However, as my time has become mildly more unpredictable over the last few weeks, only one of these little beasts has come to my rescue. Though I've managed to reach my perilously advanced age without having a full-on nervous breakdown, I have always been a chronically disorganized, wildly procrastinatorial (yeah, whatever, spell-check), list-making addict.
About two years ago, I briefly fell in love with a book called Getting Things Done, mainly because of its central method for creating super-awesome to-do lists. It was like the heavens had opened up and Jesus himself stepped out and handed me this book and said, "I know you've been looking for that special way to make everyone think you're even more insane and OCD than you actually are. Here. Your prayers are answered." For the next couple of weeks, I kept my giant, ballooning to-do lists on paper.
Then I got sick of that, because it was kind of embarassing to finish something at work, pull out a fat notebook, and cross something out as my cubicle-neighbor nosily peered over and asked, "What's THAT you're doing?" Who wants to admit they keep a maniacal Unabomer-esque journal to catalogue their daily tasks? So I figured out a better, more suitably secretive way.
That's right. I created a maniacal series of online Unabomer-esque Excel spreadsheet journals each week. I even added features enabling me to track my tasks and how long they had been left un-done. Then I ran reports from the data in them.
I'm not sure what that accomplished other than making me feel incredibly guilty about the fact that I typically only finished 47% of my assigned tasks in an average week. However, it did enable me to very privately track and update my to-do lists, as long as I had my computer and internet access.
The problem came when either I was in a meeting without my computer (PANIC ... I JUST FINISHED THAT TASK AND I CAN'T CHECK IT OFF WHAT IF I FORGET AND IT STAYS ON THERE FOREVER OR I FORGET I DID IT AND I DO IT AGAIN ARGDFHHHHDKFJDKFJ) or when I wasn't able to access the Internet. Also, the spreadsheet, like most solutions I come up with, was a voracious time-devouring monster to manage, partly because I even used it to identify probable time each task would take, make calendar appointments, and then over-engineer my entire life, including the number of hours I could sleep each day.

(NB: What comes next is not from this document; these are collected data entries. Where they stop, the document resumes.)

-- ==== Sys2Proof/Certificates/Slice0/Obligations.lean ====
section
/-! DEFINITION. The statements for the provers, stated from the rules of the spec. -/

open Sys2Proof Sys2Proof.Machine

/-- (95_what_each_step_holds.md, log 2) For every command c and state s, step of s with c at the front of its queue is exec of c on s with
the queue's rest; on an empty queue step answers next with the same state (the model's choice, log 2). Where the spec leaves a point open
this is the model's choice: log 2. -/
def Obligations.StepRunsTheFrontCommandOrIdles : Prop :=
  (∀ (c : Instr) (rest : List Instr) (s : State), step { s with pending := c :: rest } = exec c { s with pending := rest }) ∧
  (∀ s : State, s.pending = [] → step s = .next s)

/-- (R9, R80, R447) In State.reset the list of registers, that of HBM bytes and that of loop-store words each hold strictly rising keys and
no entry equal to what an unlisted key reads as; no command waits. Where the spec leaves a point open this is the model's choice: logs 1, 4.
-/
def Obligations.ResetMemoriesAreCanonical : Prop :=
  State.reset.dev.canonical ∧ State.reset.pending = []

/-- (R7, R9, R80, R447) From every state, not only those a run reaches, step answers a next state: no command faults and none is refused.
Its queue is the old one without its front command. Where the lists of registers, HBM bytes and loop-store words are in canonical form
before the step, they are after it. -/
def Obligations.EveryStepKeepsMemoriesCanonical : Prop :=
  ∀ s : State, ∃ t : State, step s = .next t ∧ t.pending = s.pending.tail ∧ (s.dev.canonical → t.dev.canonical)

/-- (R399, R488, R499) While the device is unusable, every command but POWER_ON_RESET, POWER_GOOD_LOSS and POWER_GOOD_RETURN leaves it as it
was, with no output, and of these three the only one after which it is usable is a POWER_ON_RESET with power good on VDD_CORE and VDD_IO18.
A POWER_GOOD_LOSS leaves it unusable. Where the spec leaves a point open this is the model's choice: log 10. -/
def Obligations.WithoutPowerOnlyPowerCommandsAct : Prop :=
  (∀ (c : Instr) (s : State), s.dev.power.usable = false → c ≠ .powerOnReset → (∀ core, c ≠ .powerGoodLoss core) → (∀ core, c ≠ .powerGoodReturn core) →
    exec c s = s.becomes s.start) ∧
  (∀ (c : Instr) (s t : State), s.dev.power.usable = false → exec c s = .next t → t.dev.power.usable = true →
    c = .powerOnReset ∧ s.dev.power.core = true ∧ s.dev.power.io = true) ∧
  (∀ (core : Bool) (s : State), ∃ m : Dev, exec (.powerGoodLoss core) s = s.becomes m ∧ m.power.usable = false)

/-- (R77) Basin b's block lies at 0x0500000 + b × 0x1000 and holds BSN_CTL, BSN_STATE, BSN_SHARES and BSN_HOUSE with the bits, access codes
and reset values of Table 2.15. Where the admitted image does not define b, a host read of a word of the block that is served now puts out
0; a host write to it changes nothing, at once or when it is delivered, but waits at most for its delivery; and every command that is a
write to a register of the block leaves the device as it was. -/
def Obligations.UndefinedBasinsReadZeroAndIgnoreWrites : Prop :=
  (∀ b : Basin,
    (Reg.BSN_CTL b = 0x0500000 + b * 0x1000 ∧ Reg.BSN_STATE b = 0x0500004 + b * 0x1000 ∧ Reg.BSN_SHARES b = 0x0500008 + b * 0x1000 ∧
      Reg.BSN_HOUSE b = 0x050000C + b * 0x1000) ∧
    (rowOf (Reg.BSN_CTL b)).map RegRow.fields = some [⟨0, 0, .rw, 0⟩, ⟨1, 1, .rw, 0⟩] ∧
    (rowOf (Reg.BSN_STATE b)).map RegRow.fields = some [⟨2, 0, .ro, 0⟩, ⟨3, 3, .ro, 0⟩, ⟨4, 4, .ro, 0⟩, ⟨26, 16, .ro, 0⟩] ∧
    (rowOf (Reg.BSN_SHARES b)).map RegRow.fields = some [⟨15, 0, .ro, 0⟩, ⟨31, 16, .ro, 0⟩] ∧
    (rowOf (Reg.BSN_HOUSE b)).map RegRow.fields = some [⟨15, 0, .ro, 0⟩, ⟨31, 16, .ro, 0⟩]) ∧
  (∀ (s : State) (b : Basin) (off : Bar0), s.acts → s.dev.inTest = false → s.dev.defined b = false →
    0x0500000 + b * 0x1000 ≤ off.toNat → off.toNat < 0x0501000 + b * 0x1000 → off.toNat % 4 = 0 → s.dev.readable off.toNat = true →
    (∀ low, groupLow off.toNat = some low → (s.dev.snapshot Req.host low).lookup off.toNat = none) →
    ∃ m : Dev, exec (.readClear off 4) s = s.becomes m ∧ m.out = [.data 0] ∧
      (∀ r, r ≠ Reg.GLB_ACC_STAT → r ≠ Reg.GLB_ACC_ADDR → m.reg r = s.dev.reg r)) ∧
  (∀ (m : Dev) (b : Basin) (req off v : Nat), m.defined b = false → 0x0500000 + b * 0x1000 ≤ off → off < 0x0501000 + b * 0x1000 →
    m.carryOut req off v = m) ∧
  (∀ (s : State) (b : Basin) (off : Bar0) (v : Long), s.acts → s.dev.defined b = false →
    0x0500000 + b * 0x1000 ≤ off.toNat → off.toNat < 0x0501000 + b * 0x1000 → off.toNat % 4 = 0 →
    ∃ m : Dev, exec (.registerWrite off v 4 true) s = s.becomes m ∧
      { m with posted := s.dev.posted, delivered := s.dev.delivered } = s.start) ∧
  (∀ (s : State) (b : Basin) (on : Bool) (w : Word) (mask : Byte) (t : Tone), s.acts → s.dev.defined b = false →
    ∀ c ∈ [Instr.basinEnable b on, .basinDisable b on, .captureArm b w, .captureDisarm b w, .forceTrig b, .capRdWrite b w, .bsnLvlLoad b,
        .bsnEventSet b mask, .bsnEventClear b mask, .toneEnable b t w, .toneDisable b t w, .toneFtwCommit b t w, .tonePoffCommit b t w,
        .tsqEnable ⟨b, by omega⟩, .tsqDisable ⟨b, by omega⟩],
      exec c s = s.becomes s.start)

The fact that I kept this up for eight full months is a testament to my insanity.
Then one day, as I was blearily calculating that I somehow had to finish 165.5 hours of activities the week of January 10, not inluding sleep or bathroom breaks, Jesus spoke to me again - this time through the iPhone. I think he said something like, "You're a psychotic control freak. Download the Home & Work app immediately and drop this idiocy before you start compulsively checking the stove, pulling out your hair, and reciting prime numbers." And the rest, my friends, has been beautiful, simplified, magical to-do list history.